Day 2 of the Blogrimage
So, last night I was walking around an abandoned house again, same one, but at night. Night changes everything. I’m just gonna let the images speak for themselves, but it was a bit unnerving. Abandoned homes always give me the chills, especially when you hear noises and snaps that older homes make, but you’re suspicious someone else is there too.
here are some of last night’s pictures:
Tis is a lamp in the “abandoned house.” I guess I should rreally say it’s under construction and for some reason they have a fully working bathroom whose lights are left off at night. Strange times, but beggars can’t be choosers, and what little light there was was a relief. It’s not that I’m afraid of the dark, as much as of what’s hiding right outside my perception, potentially watching me. I was nervous because it’s a new experience for me, cavorting around in the night by myself with only a camera on my person. but it was wonderful.

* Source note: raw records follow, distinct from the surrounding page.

-- ==== Sys2Proof/Machine/Flags.lean ====
section
/-! DEFINITION. Flags.lean: the flag words of a core: the non-finite record (R84 to R87) and the fetch status word (R178). -/

namespace Sys2Proof.Machine

/-- A non-finite element of a write: row, column, KIND (R85). -/
abbrev Hit := Nat × Nat × Nat

/-- Units of the non-finite record (R85). -/
def uMatrix : Nat := 0
def uAttn : Nat := 1
def uVector : Nat := 2
def uReduce : Nat := 3
def uScan : Nat := 4
def uConvert : Nat := 5

/-- Doubleword 0 of the record for one write, COUNT and TRAP_EN apart. -/
def nfWord (unit index : Nat) (h : Hit) : Nat :=
  2 ^ 63 + 2 ^ 60 * h.2.2 + 2 ^ 56 * unit + 2 ^ 16 * index + 2 ^ 8 * h.1 + h.2.1

/-- The record after a checked write with non-finite elements `h`, … (R85, R86): the earliest-issued write since VALID was last
clear is kept, COUNT stops at 0xFFFF. -/
def nfUpdate (c : Core) (unit index dest : Nat) (h : Hit) : Core :=
  let v := c.nf0.toNat
  let n := min (bits v 47 32 + 1) 0xFFFF
  if bit v 63 then { c with nf0 := BitVec.ofNat 64 (v - 2 ^ 32 * bits v 47 32 + 2 ^ 32 * n) }
  else
    { c with
      nf0 := BitVec.ofNat 64 (nfWord unit index h + 2 ^ 62 * bits v 62 62 + 2 ^ 32 * n)
      nf1 := BitVec.ofNat 64 dest }

/-- A checked write by the instruction at `i` (R84): it enters the record when it holds a non-finite element, and traps when TRAP_EN
is set (R87). -/
def nfWrite (i : Ctx) (s : State) (unit dest : Nat) (hits : List Hit) : State :=
  match hits with
  | [] => s
  | h :: _ =>
    let s := setCore s i.n fun c => nfUpdate c unit i.l.pc dest h
    if (coreAt s i.n).nf0.getLsbD 62 then stopCore s i.n 1 0 i.l.pc (BitVec.ofNat 64 i.w) 0 none else s

/-- The non-finite elements of a matrix tile, row-major (R84). A NaN block scale counts as KIND 3. -/
def tileHits (sh : Shape) (bs : Array Byte) : List Hit :=
  (List.range (sh.rows * sh.cols)).filterMap fun k =>
    let r := k / sh.cols
    let c := k % sh.cols
    if isMx sh.fmt && tileScale sh.fmt sh.block bs r c = 255 then some (r, c, 3)
    else (nonFinite (decodeElem sh.fmt (tileCode sh.fmt sh.order bs r c))).map fun k => (r, c, k)

/-- The non-finite elements among FP32 words of a register, those that `on` admits (R150). -/
def regHits (t : Elems) (on : Nat → Bool) : List Hit :=
  (List.range 1024).filterMap fun e =>
    if on e then (nonFinite (f32 (el t e))).map fun k => (e / 32, e % 32, k) else none

/-- Records a LATE or FAIL ending in the fetch status word (R178, R193): the earliest-issued one since both were clear is kept. -/
def fswRecord (c : Core) (late : Bool) (order index slot : Nat) : Core :=
  let v := c.fsw.toNat
  let clear := !bit v 63 && !bit v 62
  let n := min ((if clear then 0 else bits v 47 32) + 1) 0xFFFF
  let first := clear || decide (order < c.fswOrder)
  let body := if first then 2 ^ 16 * index + slot else 2 ^ 16 * bits v 28 16 + bits v 12 0
  { c with
    fsw := BitVec.ofNat 64 (2 ^ 63 * b2n (late || bit v 63) + 2 ^ 62 * b2n (!late || bit v 62) + 2 ^ 32 * n + body)
    fswOrder := if first then order else c.fswOrder }

end Sys2Proof.Machine
end

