/-- The joined operations whose deadline has passed report LATE, or NO_FRAME while the promotion waits for a frame (R284, R287). With no
promotion left that anybody wants the promotion is cancelled. -/
def expire (s : State) (n : Nat) (past : Nat → Bool) : State :=
  match findPage s n with
  | none => s
  | some p =>
    match p.move with
    | none => s
    | some m =>
      let late := m.ops.filter fun o => o.deadline.any past
      let rest := m.ops.filter fun o => !o.deadline.any past
      if !m.promote || late.isEmpty then s
      else
        let code := if wantsFrame s p m then oNoFrame else oLate
        let s := outcomes (tierCount s 1 late.length) late fun _ => code
        if !rest.any (·.promote) && m.pin.isNone then abandonPromote s n m rest
        else setPage s n fun p => { p with move := some { m with ops := rest } }

/-- Deadlines that have passed by now. -/
def overdue (s : State) (n : Nat) : State := expire s n (· < s.time)

/-- An uncorrectable memory error ends a class D promotion (R280): every promotion that stands on its token reports LATE. -/
def failPromote (s : State) (n : Nat) (m : PageMove) : State :=
  let s := outcomes (tierCount s 1 (m.ops.filter (·.promote)).length) (m.ops.filter (·.promote)) fun _ => oLate
  abandonPromote s n m (m.ops.filter fun o => !o.promote)

/-- PAGE_PROMOTE: the page's waiting promotion takes a token and a frame; with no free frame a victim is demoted for it, and an ON_USE
promotion without a victim is dropped (R284, R285). -/
def pagePromote (s : State) (n : Nat) : State :=
  match findPage s n with
  | none => s
  | some p =>
    match p.move with
    | none => s
    | some m =>
      if !m.promote || m.started || 1024 ≤ tokens s then s
      else
        match m.frame.or (freeFrame s p) with
        | some f => setPage s n fun p => { p with
            gen := p.gen + 1, frame := f, dirty := 0
            move := some { m with started := true, frame := some f, left := List.range 32 } }
        | none =>
          if s.tier.pages.any fun v => v.move.any fun x => x.heir = some n then s
          else
            match pickVictim s p with
            | some v => wantDemote s v.num m.cls [] (some n)
            | none =>
              if m.ops.isEmpty && m.pin.isSome then tierSettle (tierCount (setPage s n fun p => { p with move := none }) 7 1) else s

def execPagePromote (page : Nat) (s : State) : Out := onUnit page pageCount (.next (pagePromote (overdue s page) page))

/-- GRANULE_COPY_ARRIVAL (R274): a copy of another generation has no effect. A promotion whose granule cannot be read ends LATE in class D;
in class G the copy of the granule is made again (R276, R280). -/
def granuleArrives (s : State) (n g : Nat) (gen : Byte) : State :=
  match findPage s n with
  | none => s
  | some p =>
    match p.move with
    | none => s
    | some m =>
      if p.gen ≠ gen || !m.left.contains g then s
      else
        let frame := frameAddr s p.frame
        let here := fun (s : State) => setPage s n fun p => { p with move := some { m with left := m.left.filter fun x => x ≠ g } }
        if !m.promote then here (tierCount (copyGranule s frame (pageName p) g) 6 65536)
        else if !granuleFails s (pageName p) g then here (copyGranule s (pageName p) frame g)
        else
          let s := uncorrectables s (pageName p + 65536 * g) 65536
          if m.cls = 3 then s else failPromote s n m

My experience last night was matched by a moment of zen this afternoon. I slowed down and thought a great deal about life, and in that thought, as i was cooking everything became illuminated. In that moment, i was nothing, and the universe froze. I simply was, and it was beautiful.
Cooking can be a grace, the simple raw alchemy of putting together ingredients to satisfy your palate and your sense of accomplishment when successful. Making my cooking today a pilgrimage a sacred journey instead of just another thing to do had a profound impact on me, and i don’t think i will ever look at cookign the same way again.
Here’s a picture of lunch:
I call it italian lo mein. i only use the name lo mein because I mixed a bit of soy sauce into the sauce i used for my noodles. but it was a wonderful dish.
Then, as I was working on some other things, I stopped to check the mail, and lookie what I got:
a belated birthday present, from a dear dear friend. Someone who knows me all too well and knows that I love art, and icons. If you can’t tell it’s ceramic, with a detailed outline and it’s gorgeous. i love it.
But as I stop to pursue lived experience, I’m finding that life is worth living, and everything is beautiful. The pilgrimage of daily life is beginning to make everything spiritual. This is always a good thing.